By Philip Newman
U.S. Sen. Charles Schumer (D-N.Y.), who successfully fought for release of information on bird strikes against the nation’s jetliners, has called for a federal program to reduce “a very serious problem endangering anyone who takes to the skies.”
Schumer said John F. Kennedy International Airport was No. 1 in the nation for bird strikes that caused serious damage to airliners.
U.S. Transportation Secretary Ray LaHood ordered the release of Federal Aviation Administration bird strikes information last week at the behest of Schumer.
The FAA reported that airplane collisions with birds have more than doubled at 13 U.S. airports since 2000.
“In New York, there were 1,811 bird strikes at JFK since 1990,” said Schumer, pointing out that Newark had 948 bird hits and LaGuardia 954.
He said the cost of repairs to the planes in these cases was estimated at more than $267 million.

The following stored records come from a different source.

-- ==== Sys2Proof/Syntax.lean ====
section
/-! DEFINITION. The commands of Ndonte: one constructor per row of the opcode table, with the row's operands, and the
data those operands carry. -/

namespace Sys2Proof

/-- The path by which a register access arrives (R417, R418): the FM command set, MCTP with the SPDM session it came
in, a MGMT packet, or BAR0 of a host function. -/
inductive Path where
  | fm
  | mctp (session : Option Nat)
  | mgmt
  | fn (f : Nat)
  deriving DecidableEq, Repr

/-- The ordering code of R1, set at manufacture. -/
inductive Part where
  | v8n
  | v6n
  deriving DecidableEq, Repr

/-- A code word of a device-side access's payload as it arrives at a node of the die network (R19, R20): the node, which half of the line it
carries, and its 36 symbols. -/
structure Hop where
  node : Nat
  upper : Bool
  symbols : List Byte
  deriving DecidableEq, Repr

/-- The payload of a device-side access: the line, and the code words of it that arrive with errors at nodes of the die network (R20). -/
structure Payload where
  line : Line
  hops : List Hop
  deriving DecidableEq, Repr

/-- Where a check has failed (R177, R178): the location, and whether the checksum lane or a residue found it. -/
structure CheckAt where
  loc : Nat
  csum : Bool
  deriving DecidableEq, Repr

/-- What a scrub reads (R343): a code word of the stacks, or one of a shared SRAM region (R28), numbered 0 to 5 in table order. -/
inductive ScrubAt where
  | stack (word : Nat)
  | sram (region : Nat)
  deriving DecidableEq, Repr

/-- What the rise of PWRGD finds: whether VDD_AON stayed up (R365), whether the 32.768 kHz clock is found within 2 s (R407), and the number of
active LDs that the fabric manager has set (R87). -/
structure PowerOn where
  aonKept : Bool
  clock : Bool
  lds : Nat
  deriving DecidableEq, Repr

/-- How a port in DOZE is woken (R272). -/
inductive WakeCause where
  | localMessage
  | pattern
  | light
  deriving DecidableEq, Repr

/-- The bands a margin monitor reports (R26). -/
inductive Band where
  | green
  | amber
  | red
  deriving DecidableEq, Repr

/-- The block that armed a watched line (R95). -/
inductive Armer where
  | queue (q : Nat)
  | faultArea (pasid : Nat)
  | semaphore (queue seq : Nat)
  deriving DecidableEq, Repr

/-- The engines that issue requests, coded as ENGINE in the fault record (R55). -/
inductive Engine where
  | bay (n : Nat)
  | scanner (n : Nat)
  | turntable
  | kiln
  | dispatcher
  | agent
  | queueFront
  deriving DecidableEq, Repr

/-- What a host asks for with a read (R92). -/
inductive Ask where
  | s
  | a
  | i
  deriving DecidableEq, Repr

/-- A neighbour as NEIGH told it (R284). -/
structure Neighbour where
  uid : Nat
  node : Nat
  noId : Bool
  port : Nat
  endpoint : Bool
  part : Nat
  noPart : Bool
  width : Nat
  stopping : Bool
  deriving DecidableEq, Repr

/-- A Meunol message (R276, R277): the header fields and the body's bytes. -/
structure FabMsg where
  dst : Nat
  src : Nat
  noId : Bool
  sidx : Nat
  type : Nat
  first : Bool
  ackReq : Bool
  poison : Bool
  pin : Bool
  vc : Nat
  tag : Nat
  ord : Nat
  part : Nat
  age : Nat
  status : Nat
  body : List Byte
  deriving DecidableEq, Repr

/-- One flit (R273): its link header and the 248 bytes of message space. -/
structure Flit where
  seq : Nat
  ack : Nat
  nak : Bool
  crvc : Nat
  crcnt : Nat
  space : List Byte
  deriving DecidableEq, Repr

/-- A remote-placement record (R65): a peer FA or host bus address and the kind 0, 1 or 2. -/
structure Remote where
  addr : Nat
  kind : Nat
  deriving DecidableEq, Repr

/-- A record of a cask (R77): the header's fields and, for DATA, its stored stream as the LZ4 decoder of its sub-blocks gives it,
listed by byte of the stream. `sub` holds the 16 SUB entries, METHOD in bits 15 to 14. `pois` holds what is marked poisoned (R81):
code words of the frame, or groups of a lossy stream. `bad` holds the sub-blocks whose LZ4 block is malformed or of the wrong length
(R78). `stored` is the bytes it occupies. -/
structure CaskRec where
  kind : Nat
  srcFmt : Nat
  encFmt : Nat
  lossy : Bool
  frame : Nat
  seq : Nat
  owner : Nat
  prec : Nat
  encLen : Nat
  sub : List Nat
  reuse : Nat
  remote : Remote
  data : List (Nat × Byte)
  pois : List Nat
  bad : List Nat
  stored : Nat
  deriving DecidableEq, Repr

/-- A cask module (R321 to R326): the items of its identity element, whether its chain and its challenge signature
verify, its records, its failed dies, the spare blocks of its parity groups, and the records that its header log can hold
(R77, R329). -/
structure Cask where
  serial : Nat
  chainOk : Bool
  sigOk : Bool
  bind : Nat
  state : Nat
  bytesWritten : Nat
  fcw : Nat
  pemax : Nat
  spare : Nat
  groupSpare : Nat
  inserts : Nat
  homeSlot : Nat
  recs : List CaskRec
  failedDies : List Nat
  logCap : Nat
  deriving DecidableEq, Repr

The senator said the federal government should “create a new program that would devote millions of dollars to wildlife mitigation, focusing on reducing bird strikes at New York City airports and airports across the country.”
Schumer mentioned that JFK “is near wetlands, that area breeding ground for birds such as geese.”
The senator was referring to the Jamaica Bay Wildlife Refuge, home to as many as 330 bird species.
Schumer has not said whether he sees a proposed waste treatment plant in College Point near LaGuardia as an obstacle to mitigation of the bird problem. U.S. Rep. Gary Ackerman (D-Bayside) and other elected officials have expressed concern that trucks and barges carrying sealed containers of garbage would still attract birds.
“We all remember that day on Jan. 15 when a US Airways flight flown by the heroic Chesley Sullenberger splash-landed in the Hudson River,” Schumer said.
“That death-defying landing was directly caused by birds coming into contact with the plane’s engines. Bird strikes at New York airports and airports across the country have risen unabated by an FAA that repeatedly swept safety issues like this under the rug and are now unacceptably high,” he said.
The FAA report listed the most bird strikes as having occurred at Denver International Airport with 2,090, although the most with damage occurred to planes at JFK.
The report tracked the period between January 1990 and November 2008.
The agency reported that 97 percent of the collisions were with birds, but there were also dogs, rabbits, foxes, prairie dogs, bats, moose, bats and turtles.
The great majority of birds involved were mourning doves, although there were also Canada geese and many other bird species, the report said.
.“This potential safety crisis is proof positive of the hear no evil, see no evil approach the FAA took to aviation safety for the last eight years,” said Schumer, a frequent critic of the FAA.